27/09/2017 às 16h07min - Atualizada em 27/09/2017 às 16h07min

Desembargador cita supostos promotores envolvidos na tentativa de afastá-lo do caso dos grampos ilegais

Para justificar a necessidade dos mandados de prisão preventiva e busca e apreensão, o desembargador cita o risco à vida de testemunhas.

Rdnews
Ao decretar a prisão preventiva de secretários, ex-secretários e militares, o desembargador Orlando Perri, do Tribunal de Justiça, aponta a suspeita de que um grupo de promotores de Justiça estaria envolvido na organização criminosa e interessado em seu afastamento das investigações do caso dos grampos ilegais, conhecido como “Grampolândia Pantaneira”.

Além disso, para justificar a necessidade dos mandados de prisão preventiva e busca e apreensão, o desembargador cita o risco à vida de testemunhas.

O magistrado, a pedido da delegada Ana Cristina Feldner, que conduz o inquérito policial, determinou a prisão de oito pessoas na Operação Esdras, deflagrada pela Polícia Judiciária Civil na manhã desta quarta (27).

São eles: o delegado Rogers Jarbas, secretário estadual de Segurança Pública afastado; o coronel Airton Siqueira, secretário de Justiça e Direitos Humanos; o coronel Evandro Lesco, ex-chefe da Casa Militar e sua esposa Helen Christy; além do advogado Paulo Taques, ex-chefe da Casa Civil; o sargento João Ricardo Soler; o empresário José Marilson; e o major Michel Ferronato, do setor de Inteligência da Sesp. Ele ainda não foi preso, pois está em Goiânia, mas deve se apresentar entre hoje e amanhã (28).

Na decisão, Perri justifica a não necessidade de se esperar um parecer do Ministério Público Estadual (MPE) quanto ao pedido da delegada. De acordo com o desembargador, foi necessário assegurar “sigilo total e absoluto das diligências”, por conta do possível envolvimento de promotores na organização criminosa.

“De acordo com depoimento prestado pela testemunha tenente-coronel Soares, ao que parece, não cuidava de um único membro do Ministério Público Estadual, e, sim, que haveria um grupo do Ministério Público interessado em meu afastamento das investigações”, diz trecho da decisão.

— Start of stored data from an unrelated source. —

-- ==== Sys2Proof/Laws/Bits.lean ====
section
/-! SUPPORT. The identifier layouts, PCI bytes and can_id words as numbers, and the round trips of their fields. -/

namespace Sys2Proof

/-- Concatenation as a number: the left part counts in units of the right part's range. -/
theorem toNat_append {m n : Nat} (x : BitVec m) (y : BitVec n) : (x ++ y).toNat = x.toNat * 2 ^ n + y.toNat := by
  rw [BitVec.toNat_append, ← Nat.shiftLeft_add_eq_or_of_lt y.isLt, Nat.shiftLeft_eq]

/-- A bit slice as a number. -/
theorem toNat_slice {w : Nat} (x : BitVec w) (lo n : Nat) : (x.extractLsb' lo n).toNat = x.toNat / 2 ^ lo % 2 ^ n := by
  rw [BitVec.extractLsb'_toNat, Nat.shiftRight_eq_div_pow]

/-- The Publication identifier as a number (R71). -/
theorem pubIdent_toNat (p : Config.Params) (prio : BitVec 3) (doid : BitVec 16) (src : BitVec 8) :
    (pubIdent p prio doid src).toNat =
      prio.toNat * 2 ^ 26 + p.pubDisc.toNat * 2 ^ 24 + doid.toNat * 2 ^ 8 + src.toNat := by
  have h : (pubIdent p prio doid src).toNat = (prio ++ p.pubDisc ++ doid ++ src).toNat := rfl
  rw [h, toNat_append, toNat_append, toNat_append]
  ring

/-- The Service identifier as a number (R72). -/
theorem svcIdent_toNat (p : Config.Params) (prio : BitVec 3) (marker dst src : BitVec 8) :
    (svcIdent p prio marker dst src).toNat =
      prio.toNat * 2 ^ 26 + p.svcDisc.toNat * 2 ^ 24 + marker.toNat * 2 ^ 16 + dst.toNat * 2 ^ 8 + src.toNat := by
  have h : (svcIdent p prio marker dst src).toNat = (prio ++ p.svcDisc ++ marker ++ dst ++ src).toNat := rfl
  rw [h, toNat_append, toNat_append, toNat_append, toNat_append]
  ring

/-- The can_id of an extended frame as a number (R52). -/
theorem extCanId_toNat (id : Ident) : (extCanId id).toNat = 2 ^ 31 + id.toNat := by
  have h : (extCanId id).toNat = (0b100#3 ++ id).toNat := rfl
  rw [h, toNat_append]
  rfl

/-- A PCI byte as a number (R74). -/
theorem pciByte_toNat (nib low : BitVec 4) : (pciByte nib low).toNat = 16 * nib.toNat + low.toNat := by
  have h : (pciByte nib low).toNat = (nib ++ low).toNat := rfl
  rw [h, toNat_append]
  omega

theorem identPrio_toNat (id : Ident) : (identPrio id).toNat = id.toNat / 2 ^ 26 := by
  have h := id.isLt
  rw [identPrio, toNat_slice]
  omega

theorem identDisc_toNat (id : Ident) : (identDisc id).toNat = id.toNat / 2 ^ 24 % 4 := toNat_slice id 24 2
theorem identDoid_toNat (id : Ident) : (identDoid id).toNat = id.toNat / 2 ^ 8 % 2 ^ 16 := toNat_slice id 8 16
theorem identMarker_toNat (id : Ident) : (identMarker id).toNat = id.toNat / 2 ^ 16 % 256 := toNat_slice id 16 8
theorem identDst_toNat (id : Ident) : (identDst id).toNat = id.toNat / 2 ^ 8 % 256 := toNat_slice id 8 8

theorem identSrc_toNat (id : Ident) : (identSrc id).toNat = id.toNat % 256 := by
  rw [identSrc, toNat_slice, Nat.pow_zero, Nat.div_one]
  norm_num

theorem hiNibble_toNat (b : Byte) : (hiNibble b).toNat = b.toNat / 16 := by
  have h := b.isLt
  rw [hiNibble, toNat_slice]
  omega

theorem loNibble_toNat (b : Byte) : (loNibble b).toNat = b.toNat % 16 := by
  rw [loNibble, toNat_slice, Nat.pow_zero, Nat.div_one]
  norm_num

section Fields

variable (p : Config.Params) (prio : BitVec 3) (doid : BitVec 16) (marker dst src : BitVec 8) (nib low : BitVec 4)

@[simp] theorem identPrio_pubIdent : identPrio (pubIdent p prio doid src) = prio := by
  have := p.pubDisc.isLt; have := doid.isLt; have := src.isLt
  apply BitVec.eq_of_toNat_eq; rw [identPrio_toNat, pubIdent_toNat]; omega

@[simp] theorem identDisc_pubIdent : identDisc (pubIdent p prio doid src) = p.pubDisc := by
  have := p.pubDisc.isLt; have := doid.isLt; have := src.isLt
  apply BitVec.eq_of_toNat_eq; rw [identDisc_toNat, pubIdent_toNat]; omega

@[simp] theorem identDoid_pubIdent : identDoid (pubIdent p prio doid src) = doid := by
  have := p.pubDisc.isLt; have := doid.isLt; have := src.isLt
  apply BitVec.eq_of_toNat_eq; rw [identDoid_toNat, pubIdent_toNat]; omega

@[simp] theorem identSrc_pubIdent : identSrc (pubIdent p prio doid src) = src := by
  have := p.pubDisc.isLt; have := doid.isLt; have := src.isLt
  apply BitVec.eq_of_toNat_eq; rw [identSrc_toNat, pubIdent_toNat]; omega

@[simp] theorem identPrio_svcIdent : identPrio (svcIdent p prio marker dst src) = prio := by
  have := p.svcDisc.isLt; have := marker.isLt; have := dst.isLt; have := src.isLt
  apply BitVec.eq_of_toNat_eq; rw [identPrio_toNat, svcIdent_toNat]; omega

@[simp] theorem identDisc_svcIdent : identDisc (svcIdent p prio marker dst src) = p.svcDisc := by
  have := p.svcDisc.isLt; have := marker.isLt; have := dst.isLt; have := src.isLt
  apply BitVec.eq_of_toNat_eq; rw [identDisc_toNat, svcIdent_toNat]; omega

@[simp] theorem identMarker_svcIdent : identMarker (svcIdent p prio marker dst src) = marker := by
  have := p.svcDisc.isLt; have := marker.isLt; have := dst.isLt; have := src.isLt
  apply BitVec.eq_of_toNat_eq; rw [identMarker_toNat, svcIdent_toNat]; omega

@[simp] theorem identDst_svcIdent : identDst (svcIdent p prio marker dst src) = dst := by
  have := p.svcDisc.isLt; have := marker.isLt; have := dst.isLt; have := src.isLt
  apply BitVec.eq_of_toNat_eq; rw [identDst_toNat, svcIdent_toNat]; omega

@[simp] theorem identSrc_svcIdent : identSrc (svcIdent p prio marker dst src) = src := by
  have := p.svcDisc.isLt; have := marker.isLt; have := dst.isLt; have := src.isLt
  apply BitVec.eq_of_toNat_eq; rw [identSrc_toNat, svcIdent_toNat]; omega

@[simp] theorem hiNibble_pciByte : hiNibble (pciByte nib low) = nib := by
  have := low.isLt
  apply BitVec.eq_of_toNat_eq; rw [hiNibble_toNat, pciByte_toNat]; omega

@[simp] theorem loNibble_pciByte : loNibble (pciByte nib low) = low := by
  have := low.isLt
  apply BitVec.eq_of_toNat_eq; rw [loNibble_toNat, pciByte_toNat]; omega

@[simp] theorem pciByte_nibbles (b : Byte) : pciByte (hiNibble b) (loNibble b) = b := by
  apply BitVec.eq_of_toNat_eq; rw [pciByte_toNat, hiNibble_toNat, loNibble_toNat]; omega

/-- An identifier with any discriminator and low bits (row ID_RESERVED_DISC) as a number. -/
theorem reservedIdent_toNat (disc : BitVec 2) (rest : BitVec 24) :
    (prio ++ disc ++ rest : Ident).toNat = prio.toNat * 2 ^ 26 + disc.toNat * 2 ^ 24 + rest.toNat := by
  have h : (prio ++ disc ++ rest : Ident).toNat = (prio ++ disc ++ rest).toNat := rfl
  rw [h, toNat_append, toNat_append]
  ring

@[simp] theorem identDisc_reservedIdent (disc : BitVec 2) (rest : BitVec 24) :
    identDisc (prio ++ disc ++ rest : Ident) = disc := by
  have := disc.isLt; have := rest.isLt
  apply BitVec.eq_of_toNat_eq; rw [identDisc_toNat, reservedIdent_toNat]; omega

@[simp] theorem identPrio_reservedIdent (disc : BitVec 2) (rest : BitVec 24) :
    identPrio (prio ++ disc ++ rest : Ident) = prio := by
  have := disc.isLt; have := rest.isLt
  apply BitVec.eq_of_toNat_eq; rw [identPrio_toNat, reservedIdent_toNat]; omega

@[simp] theorem identLow_reservedIdent (disc : BitVec 2) (rest : BitVec 24) :
    (prio ++ disc ++ rest : Ident).extractLsb' 0 24 = rest := by
  have := disc.isLt; have := rest.isLt
  apply BitVec.eq_of_toNat_eq; rw [toNat_slice, reservedIdent_toNat]; omega

end Fields

/-- The identifier of an extended can_id is the one put in. -/
@[simp] theorem extCanId_ident (id : Ident) : (extCanId id).extractLsb' 0 29 = id := by
  have := id.isLt
  apply BitVec.eq_of_toNat_eq; rw [toNat_slice, extCanId_toNat]; omega

@[simp] theorem extCanId_eff (id : Ident) : (extCanId id).extractLsb' 31 1 = 1#1 := by
  have := id.isLt
  apply BitVec.eq_of_toNat_eq; rw [toNat_slice, extCanId_toNat]; simp; omega

@[simp] theorem extCanId_flags (id : Ident) : (extCanId id).extractLsb' 29 2 = 0#2 := by
  have := id.isLt
  apply BitVec.eq_of_toNat_eq; rw [toNat_slice, extCanId_toNat]; simp; omega

/-- The word of four bytes as a number (R53). -/
theorem wordOfBytes_toNat (b0 b1 b2 b3 : Byte) :
    (wordOfBytes b0 b1 b2 b3).toNat = b0.toNat + 2 ^ 8 * b1.toNat + 2 ^ 16 * b2.toNat + 2 ^ 24 * b3.toNat := by
  have h : (wordOfBytes b0 b1 b2 b3).toNat = (b3 ++ b2 ++ b1 ++ b0).toNat := rfl
  rw [h, toNat_append, toNat_append, toNat_append]
  ring

/-- A word put together from its own bytes. -/
@[simp] theorem wordOfBytes_slices (w : Word) :
    wordOfBytes (w.extractLsb' 0 8) (w.extractLsb' 8 8) (w.extractLsb' 16 8) (w.extractLsb' 24 8) = w := by
  have := w.isLt
  apply BitVec.eq_of_toNat_eq
  rw [wordOfBytes_toNat, toNat_slice, toNat_slice, toNat_slice, toNat_slice]
  omega

/-- The 12-bit length put together from its nibble and byte (R75). -/
@[simp] theorem ffDl_slices (v : BitVec 12) : (v.extractLsb' 8 4 ++ v.extractLsb' 0 8 : BitVec 12) = v := by
  have := v.isLt
  apply BitVec.eq_of_toNat_eq
  have h : (v.extractLsb' 8 4 ++ v.extractLsb' 0 8 : BitVec 12).toNat = (v.extractLsb' 8 4 ++ v.extractLsb' 0 8).toNat := rfl
  rw [h, toNat_append, toNat_slice, toNat_slice]
  omega

/-- The marker check as a condition on the marker (R121). -/
theorem markerOk_iff (p : Config.Params) (m : BitVec 8) :
    markerOk p m = true ↔ (p.strictMarker = true → m = p.svcMarker) := by
  cases h : p.strictMarker <;> simp [markerOk, h]

@[simp] theorem markerOk_svcMarker (p : Config.Params) : markerOk p p.svcMarker = true := by simp [markerOk]

/-- A well-formed head passes the marker check. -/
theorem ServiceHead.markerOk_of_wf {p : Config.Params} {h : ServiceHead} (hw : h.wf p = true) : markerOk p h.marker = true := by
  cases hs : p.strictMarker <;> simp_all [ServiceHead.wf, markerOk]

end Sys2Proof
end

Segundo Perri, por esta razão, a delegada pleiteou, na representação, a manifestação postergada do MPE, sob o argumento de não possuir, ainda, nome de todos os “membros cooptados pela organização criminosa”.

Perri ainda justifica que o MPE tem levado, em média, sete dias para se manifestar sobre pedidos similares. O que, no caso concreto, em razão da urgência, poderá prejudicar o cumprimento das diligências, colocando em risco, inclusive, a integridade física e moral de uma testemunha, José Henrique Costa Soares, como também a do filho. Conforme Perri, eles teriam sido ameaçados por membro da organização criminosa.

Grampolândia

A denúncia envolvendo a existência de interceptações telefônicas ilegais foi feita pelo ex-secretário da Sesp, promotor de Justiça Mauro Zaque. O caso também é investigado pela Procuradoria-Geral da República (PGR).

De acordo com o desembargador, mais de 700 pessoas teriam sido gravadas ilegalmente, por meio da técnica conhecida como “barriga de aluguel”, em que números de telefones de pessoas sem conexão com uma investigação são inseridos em um pedido judicial de quebra de sigilo telefônico.